— Work item —
In the material below, find every line containing "function" and copy that line.

Segment Start: Recorded data

-- ==== Sys2Proof/Syntax.lean ====
section
/-! DEFINITION. The commands the engine takes: one constructor of Instr per row of the opcode table, and their operands. -/

namespace Sys2Proof

/-- A value of one element of a dictionary member (R249, R254). -/
inductive Val where
  /-- Numbers, BOOL, ENUM, SIGID, GAIN: the integer the encoding stands for. -/
  | num (n : Int)
  /-- STRING and OCTETS: raw bytes. -/
  | bytes (b : List Byte)
  deriving DecidableEq, Repr

/-- Bus masters, codes of FAB.BERR_INFO.MASTER (R475). -/
inductive Master where
  | ctl0 | ctl1 | hostp | dma | mirr | hedgehog
  deriving DecidableEq, Repr

/-! ### Cluster instructions (chapter 05) -/

/-- Outcome of the residue check of an instruction (R128): passed; failed once and repeated; failed again. -/
inductive Residue where
  | ok
  | replay (lane : Nat)
  | failTwice (lane : Nat)
  deriving DecidableEq, Repr

/-- The cluster an instruction issues in, and what its residue checks found (R128). -/
structure CI where
  cl : Nat
  residue : Residue := .ok
  deriving DecidableEq, Repr

/-- The four addressing modes of FMT 5 (R149). -/
inductive EAMode where
  /-- (pn)+mk -/
  | postM (k : Nat)
  /-- (pn)+#w -/
  | postImm (w : Int)
  /-- (pn+#w) -/
  | offset (w : Int)
  /-- (pn)+ -/
  | postInc
  deriving DecidableEq, Repr

/-- An effective address of FMT 5 (R149): pointer and mode. -/
structure EA where
  pn : Nat
  mode : EAMode
  deriving DecidableEq, Repr

/-- One load of FMT 4 (R155): destination D, pointer, offset register. -/
structure DualLoad where
  d : Nat
  p : Nat
  m : Nat
  deriving DecidableEq, Repr

/-- The up to two loads of FMT 4 (R155). -/
structure DualLoads where
  l1 : Option DualLoad
  l2 : Option DualLoad
  deriving DecidableEq, Repr

/-- A consumer of Fox (R98): egress channel, input strip, output strip, direct channel. -/
inductive Consumer where
  | egress (ctx chan : Nat)
  | inStrip (s : Nat)
  | outStrip (s : Nat)
  | direct (c : Nat)
  deriving DecidableEq, Repr

/-- What a channel of an IN region carries (R115, R112): a signal, or the input of a strip that the image carries. -/
inductive InSrc where
  | signal (sig : Nat)
  | strip (c : Consumer)
  deriving DecidableEq, Repr

/-- One channel of a step's IN region (R115): the samples of a tick stand at `addr`, `addr` + 4 and so on in the bank of a lane. -/
structure InPort where
  src : InSrc
  lane : Nat
  addr : Nat
  deriving DecidableEq, Repr

/-- Where a channel of an OUT region goes (R115, R282): the output bank slot that the program instance names, or that of a strip. -/
inductive OutDst where
  | slot (k : Nat)
  | strip (c : Consumer)
  deriving DecidableEq, Repr

/-- One channel of a step's OUT region (R115). -/
structure OutPort where
  dst : OutDst
  lane : Nat
  addr : Nat
  deriving DecidableEq, Repr

/-- A step of a work set as its image declares it (R115, R116, R124): entry index, worst case in cycles, and the channels it takes and
gives. -/
structure StepDecl where
  entry : Nat
  worst : Nat
  inp : List InPort := []
  out : List OutPort := []
  deriving DecidableEq, Repr

/-- A signed image of a work set: what it declares (R115, R116, R124, R165, R166, R170) and what it brings: the program, CMEM, and for each lane
the contents of STATE and PARAM.  Regions are base and length in bytes; contents are addresses and bytes, CMEM counted from its base. -/
structure Image where
  digest : Nat := 0
  steps : List StepDecl := []
  ik : Bool := false
  state : List (Nat × Nat) := []
  param : List (Nat × Nat) := []
  inp : List (Nat × Nat) := []
  out : List (Nat × Nat) := []
  scratch : List (Nat × Nat) := []
  /-- The CMEM parts marked DYNAMIC, held twice (R115). -/
  cmemDyn : List (Nat × Nat) := []
  resD : Nat := 0
  resA : Nat := 0
  resP : Nat := 0
  handlerLo : Nat := 0
  handlerHi : Nat := 0
  handlerEntry : Nat := 0
  enabled : Nat := 0
  initMask : Bool := false
  /-- The handler's worst case in cycles, and the greatest number of entries in a tick (R170). -/
  handlerWorst : Nat := 0
  handlerEntries : Nat := 0
  /-- The program, 64-bit words from index 0 on (R146). -/
  code : List (BitVec 64) := []
  cmem : List (Nat × Byte) := []
  init : List (List (Nat × Byte)) := []
  deriving DecidableEq, Repr

/-- LEAVE names two things in the spec: the loop instruction (R162) and the leave command of the engine (R573). -/
inductive LeaveForm where
  | loop (cl : Nat)
  | service
  deriving DecidableEq, Repr

/-! ### Frames (chapters 02, 03, 12) -/

/-- Result of the frame check sequence of a received frame (R400 step 4). -/
inductive Fcs where
  | ok | inverted | bad
  deriving DecidableEq, Repr

/-- Traffic class of a received frame, from its content (R398). -/
inductive TClass where
  | media | control | bulk
  deriving DecidableEq, Repr

/-- An RTP packet (R71-R73): destination, header and payload bytes. -/
structure RtpPacket where
  dstIp : Nat
  dstPort : Nat
  ver : Nat
  pt : Nat
  ssrc : Nat
  ts : Nat
  seq : Nat
  payload : List Byte
  deriving DecidableEq, Repr

/-- A PTP message as the instance of R292 sees it. -/
inductive PtpMsg where
  /-- Announce; whether the best master clock algorithm makes the port the slave port on it. -/
  | announce (best : Bool) (domain : Nat)
  /-- Sync with its Follow_Up: the master's time at the message timestamp point, in ps. -/
  | sync (masterPs : Nat) (domain : Nat)
  | delayReq (domain : Nat) | delayResp (domain : Nat) | pdelayReq (domain : Nat)
  /-- A management message with the ST 2059-2 metadata TLV. -/
  | tlv (bytes : List Byte) (domain : Nat)
  /-- Any other management GET or SET. -/
  | management (domain : Nat)
  deriving DecidableEq, Repr
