/-- A posted write to a SLOW register (R471). -/
structure SlowWrite where
  off : Nat
  val : Word
  deriving DecidableEq, Repr

/-- The common registers of one block (R581-R584, R487-R494). -/
structure Common where
  intStat : Word := 0
  intEn : Word := 0xFFFF001E
  forceReact : Bool := false
  histIdx : Nat := 0
  hist : List HistEntry := []
  dropped : Nat := 0
  cntC : Word := 0
  cntU : Word := 0
  cntF : Word := 0
  cfgRej : Bool := false
  overrun : Bool := false
  pwrRej : Bool := false
  histMail : Mailboxes := {}
  slowQ : List SlowWrite := []
  deriving DecidableEq, Repr

/-- Engine states, codes of R27. -/
inductive EState where
  | dawn | morning | noon | dusk | night
  deriving DecidableEq, Repr

/-- A running ERR_N pulse (R495, R497): the PW it runs for and whether it ends in HOLD. -/
structure ErrPulse where
  pw : Nat
  hold : Bool
  deriving DecidableEq, Repr

/-- A condition a shadowed detector has reported, to be re-examined at the close (R504). -/
structure HeldCond where
  blk : Nat
  ev : Nat
  detail : Nat
  deriving DecidableEq, Repr

/-- An open reset shadow (R501): function code, tick of its opening, ticks it lasts (none: timed in ms), what its close re-examines, the
blocks downstream of the function (R503), and the functions whose shadows closed while it was open, with theirs (R505). -/
structure Shadow where
  func : Nat
  openTick : Nat
  ticks : Option Nat
  held : List HeldCond
  down : List Nat := []
  before : List (Nat × List Nat) := []
  deriving DecidableEq, Repr

/-- A running per-function reset (R498-R503). -/
structure FnReset where
  func : Nat
  startTick : Nat
  deriving DecidableEq, Repr

/-- A scene slot (R276-R281): header, entries, and a store or check that is running. -/
structure SceneSlot where
  valid : Bool := false
  stale : Bool := false
  storeTick : Nat := 0
  gen : Nat := 0
  entries : List EWrite := []
  running : Bool := false
  captured : Option (List EWrite) := none
  capturedGen : Nat := 0
  /-- Tick of the store that runs, and the REQID and SESSION of its request, or of the check's (R272, R277). -/
  capturedTick : Nat := 0
  origin : Nat := 0
  session : Nat := 0
  /-- The store that runs was applied late (R266). -/
  late : Bool := false
  deriving DecidableEq, Repr

/-- One flash copy of the configuration store (R562). -/
structure CfgCopy where
  gen : Nat
  valid : Bool
  vals : Tab Val
  slots : Tab SceneSlot
  /-- The images of the work sets and the golden workloads, by digest. -/
  images : Tab Image := []
  golden : List Nat := []
  deriving DecidableEq, Repr

/-- TOP (R585-R589, R495-R505, R27-R30, R562-R577). -/
structure Top where
  state : EState := .dawn
  prev : EState := .dawn
  cause : Nat := 0
  stateTick : Nat := 0
  remap : Bool := false
  inReset : Bool := true
  errPw : Nat := 0x64
  errUen : Bool := false
  errFhold : Bool := true
  errHold : Bool := false
  errPulse : Option ErrPulse := none
  frstTarget : Nat := 0
  frstRej : Bool := false
  resets : List FnReset := []
  resetQ : List Nat := []
  shadows : List Shadow := []
  frstHeld : List Nat := []
  absent : List Nat := []
  duskTicks : Nat := 0
  nightDeep : Bool := false
  leaveAt : Option Nat := none
  classF : Bool := false
  /-- Class F events of this Night, by block and number (R29, R575). -/
  nightF : List (Nat × Nat) := []
  /-- Ticks that set the fault flag of R350, newest first. -/
  faults : List Nat := []
  /-- Class U events and failed self-tests (by the bits of R351) since the last HEALTH. -/
  uev : Nat := 0
  selfFail : Nat := 0
  booted : Bool := false
  cfgReady : Bool := false
  timeLocked : Bool := false
  saveRun : Bool := false
  /-- The tick a waiting SAVE names. -/
  saveQ : Option Nat := none
  saveCopy : Option CfgCopy := none
  /-- The tick whose commit a running save waits for before it captures (R564). -/
  saveFor : Option Nat := none
  result : Nat := 0
  cfgGen : Nat := 0
  dawnMs : Nat := 0
  cfgA : Option CfgCopy := none
  cfgB : Option CfgCopy := none
  /-- A RESUME that waits for the end of a REPAIR or SAVE (R575), with what its self-tests find. -/
  resumeWaits : Option DawnResult := none
  deriving DecidableEq, Repr

/-- Firmware and bus matrix (R455-R478). -/
structure Fab where
  primary : Nat := 0
  stby : Nat := 0
  handover : Option Nat := none
  watchEnd : Option Nat := none
  sealMiss : Nat := 0
  berrAddr : Nat := 0
  berrMaster : Nat := 0
  berrTarget : Nat := 0
  berrWrite : Bool := false
  berrCause : Nat := 0
  berrCount : Nat := 0
  btoMaster : Nat := 0
  btoTarget : Nat := 0
  btoStall : Bool := false
  btoDone : Nat := 0
  btoCount : Nat := 0
  stage : Nat := 0
  fwHandover : Nat := 0
  runGen : Nat := 0
  stagedGen : Nat := 0
  stagedFlash : Nat := 0
  stagedSecVer : Nat := 0
  /-- The image a parked core keeps (R458): GEN, flash, SEC_VER. -/
  oldGen : Nat := 0
  oldFlash : Nat := 0
  oldSecVer : Nat := 0
  runFlash : Nat := 0
  runSecVer : Nat := 0
  coreHeld : Option Nat := none
  pagesA : Tab (List Byte) := []
  pagesB : Tab (List Byte) := []
  ctrlSram : List Host.Cell := []
  hall : List Host.Cell := []
  deriving DecidableEq, Repr

/-! ### Clusters (chapters 04 and 05) -/

/-- A result in a D register that later instructions do not all see yet (R118): `age` counts the instructions issued
since its producer; `late` marks loads, A-to-D conversions, RND and RDFLG. -/
structure InFlight where
  reg : Nat
  val : Word
  late : Bool
  age : Nat
  deriving DecidableEq, Repr

/-- The three condition flags of a lane (R144). -/
structure Flags where
  z : Bool := false
  n : Bool := false
  v : Bool := false
  deriving DecidableEq, Repr

/-- The four sticky flags of a lane (R119). -/
structure Sticky where
  ovg : Bool := false
  sat : Bool := false
  circ : Bool := false
  addr : Bool := false
  deriving DecidableEq, Repr

/-- One lane (R144): registers, flags, noise state, its LMEM bank, the PARAM copy that is not presented (R115) and its results in flight.
`fhist` holds the flags after each of the last three instructions, newest first, for conditional branches (R118). -/
structure Lane where
  d : Tab Word := []
  a : Tab (BitVec 80) := []
  fl : Flags := {}
  st : Sticky := {}
  noise : BitVec 64 := 0
  lmem : List Host.Cell := []
  par : List Host.Cell := []
  flight : List InFlight := []
  fhist : List Flags := []
  deriving DecidableEq, Repr

/-- A saved loop (R161): LC, LS, LE and the loop-active bit. -/
structure LoopFrame where
  lc : Nat
  ls : Nat
  le : Nat
  active : Bool
  deriving DecidableEq, Repr

/-- A write to a shared register that is not visible yet (R118, R158). -/
structure SharedFlight where
  code : Nat
  val : Nat
  age : Nat
  deriving DecidableEq, Repr

/-- What an interrupt entry saves (R165, R167). -/
structure SavedCtx where
  idx : Nat
  flags : List Flags
  sticky : List Sticky
  fhist : List (List Flags)
  flight : List (List InFlight)
  shared : List SharedFlight
  /-- The D registers of the lanes and the shared registers, without the results that are still in flight. -/
  d : List (Tab Word)
  sh : Tab Nat
  /-- LC, LS, LE, the loop-active bit and the loop stack. -/
  loop : LoopFrame
  loops : List LoopFrame
  deriving DecidableEq, Repr

/-- What follows the two delay slots of a control instruction (R151, R118); `fall`: a branch not taken. -/
inductive AfterSlots where
  | target (idx : Nat)
  | fall
  | ends
  | reti
  deriving DecidableEq, Repr

/-- What CLn.ROLE and CLn.LOAD show: the values at the last tick boundary (R136, R137). -/
structure ClusterSeen where
  role : Nat := 0
  wset : Nat := 0
  wsv : Bool := false
  phase : Nat := 0
  matchCnt : Nat := 0
  cycles : Nat := 0
  replays : Nat := 0
  deriving DecidableEq, Repr

/-- One cluster (R110-R172).  `sh` holds the shared registers under their codes of R148. -/
structure Cluster where
  role : Nat := 0
  wset : Nat := 0
  wsv : Bool := false
  phase : Nat := 0
  matchCnt : Nat := 0
  mismatches : Nat := 0
  spinSrc : Nat := 0
  spinForced : Bool := false
  /-- The tick in which a running spare-in became FORCED (R129, R134). -/
  forcedAt : Nat := 0
  /-- SRC and FORCED of CLn.SPIN (R140). -/
  regSrc : Nat := 0
  regForced : Bool := false
  spinStart : Bool := false
  spinAbandon : Bool := false
  spinTick : Nat := 0
  spinRotation : Bool := false
  /-- A commit met a step that ran past its tick: new parameters, or a new image, wait for its end (R116, R125). -/
  parDue : Bool := false
  loadDue : Bool := false
  cycles : Nat := 0
  replays : Nat := 0
  peak : Nat := 0
  hostOvg : Word := 0
  hostSat : Word := 0
  hostCirc : Word := 0
  hostAddr : Word := 0
  stPass : Nat := 0
  march : Nat := 0
  stFail : Bool := false
  ik : Bool := false
  replayTicks : Tab (List Nat) := []
  lanes : List Lane := List.replicate 32 {}
  cmem : List Host.Cell := []
  /-- The copy of the DYNAMIC parts of CMEM that is not presented (R115). -/
  cpar : List Host.Cell := []
  imem : List Host.Cell := []
  sh : Tab Nat := []
  loopActive : Bool := false
  loopStack : List LoopFrame := []
  /-- IK mode: outer loops that LOOP has overwritten, and which of LC, LS and LE a program has written since the loop ended (R172). -/
  ikOuter : Nat := 0
  ikWritten : Nat := 0
  sharedFlight : List SharedFlight := []
  pc : Nat := 0
  after : Option AfterSlots := none
  slots : Nat := 0
  rpt : Nat := 0
  stepping : Bool := false
  stepNo : Nat := 0
  ended : Bool := false
  mask : Bool := false
  pend : Nat := 0
  handler : Bool := false
  afterReti : Bool := false
  saved : Option SavedCtx := none
  issued : Nat := 0
  spareSince : Nat := 0
  /-- The cluster becomes FAULTY when a spare-in releases it (R432). -/
  condemned : Bool := false
  img : Image := {}
  /-- The steps whose IN region is complete in this tick, and how many steps have ended in it (R116). -/
  inFull : List Nat := []
  stepsRun : Nat := 0
  /-- The tick of PROCESS that the running step, or the last one, belongs to. -/
  stepTick : Nat := 0
  /-- The samples that the ended steps of the tick left for each output slot (R133). -/
  outs : Tab (List Int) := []
  /-- The tick event was out of sequence: no step starts until the next (R20). -/
  idle : Bool := false
  /-- Golden replay runs in this tick (R132). -/
  golden : Bool := false
  seen : ClusterSeen := {}
  deriving DecidableEq, Repr

/-- A work set (R110, R115, R116, R126, R129): the image in hall memory, its seed, its containment, and whether its STATE was all zero after the
last completed PROCESS (R206). -/
structure WorkSet where
  img : Image := {}
  seed : BitVec 64 := 0
  zeroOut : Bool := false
  stateWas : Bool := true
  deriving DecidableEq, Repr

/-! ### Channel switch (chapters 02 and 03) -/

/-- The samples of one context or slot for one tick, sample-major: index k * nch + c.  `side` keeps bits [7:0] of each
AES3 subframe (R86). -/
structure TickData where
  nch : Nat
  samples : List Int
  side : List Nat := []
  deriving DecidableEq, Repr

/-- The media frame in force for a tick (R48), with what its twin and its displacement need. -/
structure InForce where
  tick : Nat
  epoch : Nat
  arrival : Nat
  data : TickData
  silent : Bool
  deriving DecidableEq, Repr

/-- One copy seen of a frame on one network (R95-R97): its tick, its label (tick, or sample of a direct frame), EPOCH, network and
arrival; whether it was late, and whether it failed a check. -/
structure CopySeen where
  tick : Nat
  label : Nat
  epoch : Nat
  netB : Bool
  arrival : Nat
  late : Bool
  failed : Bool := false
  deriving DecidableEq, Repr

/-- Samples of an RTP context collected for a tick (R73): position, channel-major list of one sample each. -/
structure RtpTick where
  tick : Nat
  got : Tab (List Int)
  deriving DecidableEq, Repr

/-- The run-time record of a stream context. -/
structure Ctx where
  cnt : Tab Word := []
  seq0 : Option Nat := none
  seq1 : Option Nat := none
  egSeq : Nat := 0
  /-- Frames accepted for ticks whose cutoff has not passed: one for each distinct EPOCH, up to two for a tick (R48, R343). -/
  inForce : List InForce := []
  /-- The early buffer: a frame for the current tick (R46). -/
  early : List InForce := []
  copies : List CopySeen := []
  /-- Ticks for which a frame was dropped as LATE or EARLY (R47), and the newest counting tick of the run already reported. -/
  dropped : List Nat := []
  runRaised : Option Nat := none
  missA : Nat := 0
  missB : Nat := 0
  downA : Bool := false
  downB : Bool := false
  both : Nat := 0
  rtp : List RtpTick := []
  /-- RTP packets seen (R94, R96): sequence number, timestamp, arrival. -/
  rtpSeen : List (Nat × Nat × Nat) := []
  /-- The newest sequence number of them (R96). -/
  rtpNewest : Option Nat := none
  /-- Control frames accepted (R614): ENGINE, EPOCH, TICK, SEQ. -/
  ctlSeen : List (Nat × Nat × Nat × Nat) := []
  /-- SILENCE_MAP of recent frames by tick and EPOCH (R67). -/
  silence : List (Nat × Nat × List Bool) := []
  /-- EPOCH of the frame accepted for the most recent PRESENT tick (R343). -/
  epochCur : Option Nat := none
  /-- Egress RTP: payload samples since the last packet boundary (R74). -/
  rtpBuf : List Int := []
  /-- The commit ticks at which the context last became valid and last ceased to be (Fox of chapter 03: the frames a CUTTHRU context forwards). -/
  validFrom : Nat := 0
  validTo : Nat := 0
  deriving DecidableEq, Repr

/-- A direct sample held for one context and sample number (R91). -/
structure DirectHeld where
  ctx : Nat
  sample : Nat
  epoch : Nat := 0
  vals : List Int
  /-- Bits [7:0] of each AES3 subframe (R51, R86). -/
  side : List Nat := []
  deriving DecidableEq, Repr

Segment End: Recorded data

— Result —
/-- An open reset shadow (R501): function code, tick of its opening, ticks it lasts (none: timed in ms), what its close re-examines, the
blocks downstream of the function (R503), and the functions whose shadows closed while it was open, with theirs (R505). -/
/-- A running per-function reset (R498-R503). -/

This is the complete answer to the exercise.